Now I need to describe what these people are like.

[2] They are exceptionally adroit and shrewd, ingenious debaters. They call their ingenuity and shrewdness intelligence and wisdom and see no evidence to the contrary. They look on people who differ from them as simple and stupid, especially if those people revere God and acknowledge divine providence. In the deeper principles of their minds--which they themselves know very little about--they are like the people called Machiavellians, people who trivialize murder, adultery, theft, and perjury as such. If they do argue against such crimes, it is only to be careful that their actual nature does not become obvious.

[3] As far as our life in this world is concerned, the thought that it might be different from that of animals never crosses their minds. They think of our life after death as a kind of living mist that rises up out of the corpse or the tomb and then sinks back down and dies. This insanity leads to the belief that spirits and angels are made of air. Any of these materialists who are obliged to believe in eternal life believe that this is what our souls are like. This means that our souls do not see, hear, or speak, that they are blind, deaf, and mute. All they do is think in their own bit of air. "How could the soul be anything more?" materialists ask. "Aren't the outer senses dead along with the body? We won't get them back until our souls are reunited with our bodies." They cling to these conclusions because they can think about the state of the soul after death only in physical terms, not in spiritual terms. Without their physical concepts they would have lost their belief in eternal life.

They particularly justify their own self-love, calling it the fire of life and the spur to the various useful activities in the state. This makes them their own idols; and their thoughts, being illusions based on illusions, are false images. Since they approve of the pleasures of their obsessions, they are satans and devils. We call them satans because they inwardly justify their obsessions with evil, and devils because they act them out.

[4] I have also been shown what the shrewdest sense-centered people are like. Their hell is deep down at the back, and they want to be unnoticed. So it looks as though they are flying around like ghosts (which are their hallucinations). They are called demons. Once some of them were let out of hell so that I could find out what they are like. They promptly attached themselves to my neck just below the base of my skull and from there moved into my feelings. They did not want to enter my thoughts, and adroitly evaded them. They altered my feelings one at a time, shifting my mood imperceptibly to its opposite, into obsessions with evil; and since they were not touching my thoughts at all, they would have distorted and inverted them without my noticing it if the Lord had not prevented it.
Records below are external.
-- ==== Sys2Proof/Proofs/Effects.lean ====
section
/-! SUPPORT. What one event does to the result registers, the latch and the TSRC ports, said once (R34, R36, R38, R55, R200); the
invariants over steps are case analyses on it. -/

namespace Sys2Proof.Machine

/-- The result registers, the latch and the nanosecond port are as they were. -/
structure Quiet (s t : State) : Prop where
  resp : t.resp = s.resp
  respLen : t.respLen = s.respLen
  ts : t.ts = s.ts
  status : t.status = s.status
  latch : t.latch = s.latch
  clkNsec : t.clkNsec = s.clkNsec

/-- What an event does to the state `s` from whose script it has been taken. -/
inductive Effect (s : State) : Event → State → Prop
  /-- ENGINE completes the latched command (R38). -/
  | completion {t : State} (hb : s.status.busy = true) (h : exec (commandOfOp s.latch.op) s = .next t) : Effect s .engine t
  /-- The reset input (R200). -/
  | reset : Effect s .reset (applyReset s)
  /-- A CMD write while BUSY = 1 (R174). -/
  | issueWhileBusy (v : AccessValue) (hb : s.status.busy = true) : Effect s (.wr 0x32 v) (raiseFault .issueWhileBusy s)
  /-- A CMD write of a reserved word (R175). -/
  | issueReserved (v : AccessValue) (hb : s.status.busy = false) (hc : (v.setWidth 8).extractLsb' 2 6 ≠ 0#6) :
      Effect s (.wr 0x32 v) (raiseFault .reservedCmd s)
  /-- The issue of a legal command (R36). -/
  | issueLegal (v : AccessValue) (hb : s.status.busy = false) (hc : (v.setWidth 8).extractLsb' 2 6 = 0#6) :
      Effect s (.wr 0x32 v) (capture ((v.setWidth 8).extractLsb' 0 2) s)
  /-- TSRC drives a new sample (R27). -/
  | sample (sec : BitVec 64) (nsec : BitVec 32) : Effect s (.clk sec nsec) (driveClock sec nsec s)
  /-- Any other event; ENGINE's turn is one only while BUSY = 0 (R189). -/
  | quiet {e : Event} {t : State} (hq : Quiet s t) (hreset : e ≠ .reset) (hengine : e = .engine → s.status.busy = false) :
      Effect s e t

/-- A HOST write is an issue, or it writes at most an operand register (R54, R55). -/
theorem writeNumber_effect (no : Nat) (v : AccessValue) (s : State) : Effect s (.wr no v) (writeNumber no v s) := by
  rcases writeNumber_cases no v s with ⟨n, -, hw⟩ | ⟨-, hw⟩ | ⟨-, hw⟩ | ⟨rfl, hw⟩ | hw <;> rw [hw]
  case inr.inr.inr.inl =>
    rcases issue_cases (v.setWidth 8) s with ⟨hb, hi⟩ | ⟨hb, hc, hi⟩ | ⟨hb, hc, hi⟩ <;> rw [hi]
    · exact .issueWhileBusy v hb
    · exact .issueReserved v hb hc
    · exact .issueLegal v hb hc
  all_goals exact .quiet ⟨rfl, rfl, rfl, rfl, rfl, rfl⟩ nofun nofun

/-- A poll of `wait` notes a read and may put events before the script, no more (R55, R82). -/
theorem pollStatus_quiet (s : State) : Quiet s (pollStatus s) := by
  cases hb : s.status.busy with
  | true => rw [pollStatus_busy s hb]; exact ⟨rfl, rfl, rfl, rfl, rfl, rfl⟩
  | false => rw [pollStatus_idle s hb]; exact ⟨rfl, rfl, rfl, rfl, rfl, rfl⟩

/-- One event, by its effect. -/
theorem perform_effect {e : Event} {s t : State} (h : perform e s = .next t) : Effect s e t := by
  cases e with
  | wr no v => cases h; exact writeNumber_effect no v s
  | rd no => cases h; exact .quiet ⟨rfl, rfl, rfl, rfl, rfl, rfl⟩ nofun nofun
  | wait => cases h; exact .quiet (pollStatus_quiet s) nofun nofun
  | clk sec nsec => cases h; exact .sample sec nsec
  | reset => cases h; exact .reset
  | engine =>
    cases hb : s.status.busy with
    | true => exact .completion hb ((engineTurn_busy s hb).symm.trans h)
    | false =>
      cases (engineTurn_idle s hb).symm.trans h
      exact .quiet ⟨rfl, rfl, rfl, rfl, rfl, rfl⟩ nofun fun _ => hb

/-- A step has the effect of the next event, on the state without that event (R60). -/
theorem step_effect {s t : State} {e : Event} (hnext : s.script.head? = some e ∨ (s.script = [] ∧ e = .engine))
    (h : step s = .next t) : ∃ es, Effect { s with script := es } e t := by
  obtain ⟨es, hes⟩ := step_head s e hnext
  exact ⟨es, perform_effect (hes.symm.trans h)⟩

/-- Every state has a next event (R220). -/
theorem exists_nextEvent (s : State) : ∃ e, s.script.head? = some e ∨ (s.script = [] ∧ e = .engine) := by
  cases hs : s.script with
  | nil => exact ⟨.engine, .inr ⟨rfl, rfl⟩⟩
  | cons e es => exact ⟨e, .inl rfl⟩

/-- An event never stops the machine (R172, R181). -/
theorem perform_completes (e : Event) (s : State) : ∃ t, perform e s = .next t := by
  cases e with
  | engine =>
    cases hb : s.status.busy with
    | true =>
      obtain ⟨t, ht, -⟩ := exec_completes (commandOfOp s.latch.op) s
      exact ⟨t, (engineTurn_busy s hb).trans ht⟩
    | false => exact ⟨s, engineTurn_idle s hb⟩
  | wr | rd | wait | clk | reset => exact ⟨_, rfl⟩

theorem step_completes (s : State) : ∃ t, step s = .next t := perform_completes _ _

/-- The first step of a run, and the run that goes on from it. -/
theorem exists_step_of_steps_succ {k : Nat} {s t : State} (h : steps (k + 1) s = .next t) :
    ∃ u, step s = .next u ∧ steps k u = .next t := by
  obtain ⟨u, hu⟩ := step_completes s
  exact ⟨u, hu, (steps_succ k s u hu).symm.trans h⟩

end Sys2Proof.Machine
end

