-- ==== Sys2Proof/Proofs/HostAccess.lean ====
section
/-! SUPPORT. HOST's writes, reads and polls, and TSRC's samples, as steps (R22, R27, R34, R54, R55, R82). -/

namespace Sys2Proof.Machine

/-- An operand register takes its own width of the value (R54). -/
theorem regValue_writeReg_same {r : Reg} (hr : regAccess r = .readWrite) (v : AccessValue) (s : State) :
    (regValue r (writeReg r v s)).toNat = v.toNat % 2 ^ regWidth r := by
  obtain ⟨n, rfl⟩ | rfl | rfl := operand_of_readWrite hr
  · have hoctet : (s.req.set n (v.setWidth 8))[n] = v.setWidth 8 := Vector.getElem_set_self n.isLt
    simp only [regValue, writeReg, regWidth, hoctet, BitVec.toNat_setWidth]
    omega
  · simp only [regValue, writeReg, regWidth, BitVec.toNat_setWidth]
    omega
  · exact (Nat.mod_eq_of_lt v.isLt).symm

/-- A write to an operand register leaves every other register (R54). -/
theorem regValue_writeReg_other {r r' : Reg} (hr : regAccess r = .readWrite) (hne : r' ≠ r) (v : AccessValue) (s : State) :
    regValue r' (writeReg r v s) = regValue r' s := by
  obtain ⟨n, rfl⟩ | rfl | rfl := operand_of_readWrite hr
  · cases r' with
    | req m =>
      have hmn : n.val ≠ m.val := fun h => hne (congrArg Reg.req (Fin.ext h.symm))
      have hoctet : (s.req.set n (v.setWidth 8))[m] = s.req[m] := Vector.getElem_set_ne n.isLt m.isLt hmn
      exact congrArg (BitVec.setWidth 64) hoctet
    | reqLen | nowNtp | cmd | resp | respLen | status | ts => rfl
  · cases r' with
    | reqLen => exact absurd rfl hne
    | req | nowNtp | cmd | resp | respLen | status | ts => rfl
  · cases r' with
    | nowNtp => exact absurd rfl hne
    | req | reqLen | cmd | resp | respLen | status | ts => rfl

/-- A write to an operand register leaves the latch, the ports, the script and HOST's reads (R54, R55). -/
theorem writeReg_frame {r : Reg} (hr : regAccess r = .readWrite) (v : AccessValue) (s : State) :
    (writeReg r v s).latch = s.latch ∧ (writeReg r v s).clkSec = s.clkSec ∧ (writeReg r v s).clkNsec = s.clkNsec ∧
    (writeReg r v s).script = s.script ∧ (writeReg r v s).reads = s.reads := by
  obtain ⟨n, rfl⟩ | rfl | rfl := operand_of_readWrite hr <;> exact ⟨rfl, rfl, rfl, rfl, rfl⟩

/-- Removing the next event changes no register. -/
theorem regValue_withScript (r : Reg) (s : State) (es : List Event) : regValue r { s with script := es } = regValue r s := by
  cases r <;> rfl

/-- Settles O6, by what the write stores and what it leaves. -/
theorem operandWriteStoresOneRegister : Obligations.OperandWriteStoresOneRegister := by
  intro s r v es hr
  refine ⟨_, step_wr_reg r v s es, regValue_writeReg_same hr v _, fun r' hne => ?_, writeReg_frame hr v _⟩
  rw [regValue_writeReg_other hr hne, regValue_withScript]

/-- A write to a number that is no operand register's and not CMD's has no effect (R22). -/
theorem writeNumber_ignored {no : Nat} (hno : 0x33 ≤ no) (v : AccessValue) (s : State) : writeNumber no v s = s := by
  rcases writeNumber_cases no v s with ⟨n, hn, -⟩ | ⟨hn, -⟩ | ⟨hn, -⟩ | ⟨hn, -⟩ | h
  case inr.inr.inr.inr => exact h
  all_goals omega

/-- Settles O7: every number of the statement is 0x33 or above. -/
theorem readOnlyAndUnassignedWritesIgnored : Obligations.ReadOnlyAndUnassignedWritesIgnored := by
  intro s no v es hno
  rw [step_wr no v _ es rfl, writeNumber_ignored (by omega)]

/-- An unassigned number reads 0 (R22). -/
theorem readNumber_unassigned {no : Nat} (hno : (0x33 ≤ no ∧ no ≤ 0x3F) ∨ 0x73 ≤ no) (s : State) : readNumber no s = 0 := by
  simp only [readNumber, (regOfNumber_none no).2 hno]

/-- Settles O8: a read notes the value of the register that the number names. -/
theorem readReturnsRegisterWithoutSideEffect : Obligations.ReadReturnsRegisterWithoutSideEffect := by
  intro s no es
  have hvalue (r : Reg) (hr : no = regNumber r) : readNumber no { s with script := es } = regValue r s := by
    rw [hr, readNumber_regNumber, regValue_withScript]
  exact ⟨readNumber no { s with script := es }, step_rd no _ es rfl, fun n => hvalue (.req n), hvalue .reqLen, hvalue .nowNtp,
    hvalue .cmd, fun n => hvalue (.resp n), hvalue .respLen, hvalue .status, hvalue .ts, fun hno => readNumber_unassigned hno _⟩

/-- Settles O9, by the poll on each value of BUSY. -/
theorem waitPollsStatusUntilIdle : Obligations.WaitPollsStatusUntilIdle := by
  intro s es
  rw [step_wait _ es rfl]
  exact ⟨fun hb => congrArg Host.Outcome.next (pollStatus_idle { s with script := es } hb),
    fun hb => congrArg Host.Outcome.next (pollStatus_busy { s with script := es } hb)⟩

/-- Settles O10: TSRC's event sets the two ports. -/
theorem timeSourceDrivesPortsOnly : Obligations.TimeSourceDrivesPortsOnly :=
  fun _ sec nsec es => step_clk sec nsec _ es rfl

end Sys2Proof.Machine
end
[5] That is what becomes of people who in this world do not believe there is any divine providence, and who pay close attention to others only to find out what their urges and desires are and in this way influence them until they have complete control over them. Since they do this so subtly and shrewdly that others are not aware of it, and since they keep the same nature after death, as soon as they arrive in the spiritual world they are dismissed into this hell. In heaven's light they seem to have no noses, and strange as it may seem, even though they are so shrewd, they are still more sense-centered and superficial than anyone else.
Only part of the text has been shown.